Suffolk, not surprisingly, seems a world away.
“While my parents were alive (they lived in Holbrook) I would visit every few years. I visit seldom now. Ipswich always seems a bit quaint to me, and I wonder how it can compete in the modern world.”
I ask Pete to describe his character…
“I think the single-minded obsessiveness I had was almost pathological, but it achieved a result. My character?! Thoughtful, opinionated, social butterfly, almost always cheerful... I guess I have become more self-confident over the years and I am now happy to take a back seat, to my wife’s photography particularly.”
It’s hard not to be envious of his great adventures in the Polynesian sunshine. Paradise, surely?
“It can be utterly sublime. I think of Robinson’s Cove (island of Moorea, French Polynesia) in the evenings, completely still, with the dropped flowers of Hibiscus tileaceus dotting the surface. It was as beautiful and as peaceful as anywhere I have been.

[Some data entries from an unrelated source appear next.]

/-- A part of a write may be performed. -/
def State.writeReady (s : State) (id j : Nat) (a : Access) : Bool :=
  s.partReady id j a
    && (match (a.parts[j]?).bind (·.pa) with
      | some pa => !s.recordsFull a (lineOf pa)
      | none => false)
@[inherit_doc State.writeReady]
def State.storeReady (s : State) (id j : Nat) (a : Access) : Bool := (match a.op with
    | .st | .complete _ => true
    | _ => false) && s.writeReady id j a

/-- STORE_PERFORMED: a part of a store is serialised at its home (13 R293). -/
def execStorePerformed (id part : Nat) (s : State) : Out :=
  match s.acc id with
  | none => happen false (fun s => s) s
  | some a => happen (s.storeReady id part a) (fun s => (s.storePart id part).settle id) s

/-- Perform what is ready of a store. -/
def State.storeAll (s : State) (id : Nat) : State :=
  match s.acc id with
  | none => s
  | some a => ((List.range a.parts.length).foldl (fun s j => match s.acc id with
      | some b => if s.storeReady id j b then s.storePart id j else s
      | none => s) s).settle id

/-- FORCED_PUBLISH: the home of an acquire, or of a fifth release, has the stores that a record covers performed (13
R296). -/
def execForcedPublish (id : Nat) (s : State) : Out :=
  match s.acc id with
  | none => happen false (fun s => s) s
  | some a =>
    let recs := a.parts.flatMap (fun p => match p.pa with
      | some pa => if p.done && a.stage != .deferred then []
        else s.crossed a (lineOf pa) ++ (if s.recordsFull a (lineOf pa) then
          ((s.rels.get (lineOf pa) []).filter s.recordActive).take 1 else [])
      | none => [])
    happen ((a.stage == .placed || (a.stage == .deferred && a.finished)) && !recs.isEmpty) (fun s =>
      (s.accs.filter (fun e => recs.any (fun r => sameCtx e.2.task r.task e.2.ctx r.ctx && decide (e.2.seq ≤ r.seq)))).foldl
        (fun s e => s.storeAll e.1) s) s

/-! ### Atomics and futures (12 R283-R289) -/

/-- The new bytes and whether they are written, from the old value. -/
def AccOp.change (op : AccOp) (old : Nat) : Nat × Bool :=
  match op with
  | .amo o n v => (atomicOp o n old (v.toNat % 2 ^ (8 * n)), true)
  | .cas n c v => (v.toNat % 2 ^ (8 * n), old == c.toNat % 2 ^ (8 * n))
  | .famo t v => (floatAdd t old (v.toNat % 2 ^ t.width), true)
  | _ => (old, false)

/-- A float add meets a signalling NaN (12 R285). -/
def AccOp.snan (op : AccOp) (old : Nat) : Bool :=
  match op with
  | .famo t v => isSnan t old || isSnan t (v.toNat % 2 ^ t.width)
  | _ => false

/-- A write of an atomic or a future is performed: no copy stays but the home slice's (12 R263, R265). -/
def State.putAtHome (s : State) (a : Access) (p : Part) (pa : Nat) (v : Nat) : State :=
  s.atHome a pa (fun s => ((s.perform a.writer pa ((leBytes p.len v).map some)).packAll p.cmp pa p.len).onlyHome pa)

/-- The one indivisible step of an atomic at its home slice. -/
def State.atomicStep (s : State) (id : Nat) (a : Access) (p : Part) (pa : Nat) : State :=
  let bs := s.readMem (tenantOf a.dom) pa p.len
  let old := leNat bs
  let c := a.op.change old
  let s1 := if c.2 then s.putAtHome a p pa c.1 else s.atHome a pa (fun s => s)
  let s2 := if a.op.snan old then
      s1.setPkg (paPkg pa) (fun k => { k with snans := k.snans.set (tenantOf a.dom) (k.snans.get (tenantOf a.dom) 0 + 1) })
    else s1
  (s2.leaveRecord a (lineOf pa)).setAcc id (fun a => a.donePart 0 bs)

/-- ATOMIC_AT_HOME: an atomic is performed at its home slice; poison there is consumed (12 R286, 21 R455). -/
def execAtomicAtHome (id : Nat) (s : State) : Out :=
  match s.acc id with
  | none => happen false (fun s => s) s
  | some a => match a.pa0 with
    | none => happen false (fun s => s) s
    | some (p, pa) =>
      happen (a.op.isAtomic && s.writeReady id 0 a) (fun s =>
        if s.rottenLine pa p.len then
          let r := s.consume a.ctx.core a.dom a.scope pa
          if r.1 then r.2.setAcc id (fun a => a.failPart 0 cUncorrectable) else r.2.atomicStep id a p pa
        else s.atomicStep id a p pa) s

“And the freedom to slip over the side in clear water to go snorkelling, when the water is 28C. And the feeling of self-reliance you get when you have the tools on board to fix anything likely to go wrong, and the medicines to treat yourself when you are sick. And the ability to catch rain water and to catch fish if you need some protein.
“It’s a good feeling.”
n The ebook Polynesia: An Ocean Realm can be bought via www.peteatkinson.com
More of Pete’s pictures can be seen at www.eadt.co.uk/ea-life
Pete in the Pacific
Eila’s yoyages were, basically, around the islands north-east of New Zealand, stretching up to Hawaii. Places Pete visited included French Polynesia, the Cook Islands, Kiribati, Tonga and – his favourite – Beveridge Reef.
There’s no land but it has some of the things he loves: very clear water and many, many sharks!
‘On day seven I proposed to her on the phone, having never met... She accepted’
So how did Pete’s bachelor days come to an end?
“In 2006 I received an email asking about underwater photography, signed Darin Limsuansub. I suggested we meet for a coffee if he/she was in Cairns, and then Googled this person’s name. The only Darin I could find was a Swedish man!
“The next day she casually mentioned that she was 24, Thai and female and had just learned to dive in Cairns. Her instructor was a friend of mine and he suggested she contact me.
“I was 48, never married, always looking for a cute girl who could model underwater who had an interest in photography. She was in Sydney, 2,500km away!
“By day three we were on video chat and on day seven I proposed to her on the phone, having never met... She accepted and we were married in Cairns three months later.”
The couple later moved to Phuket, Thailand.
“Since we arrived she has created a phenomenal wedding photography business and is one of the best photographers I have ever met. Far, far better than me!”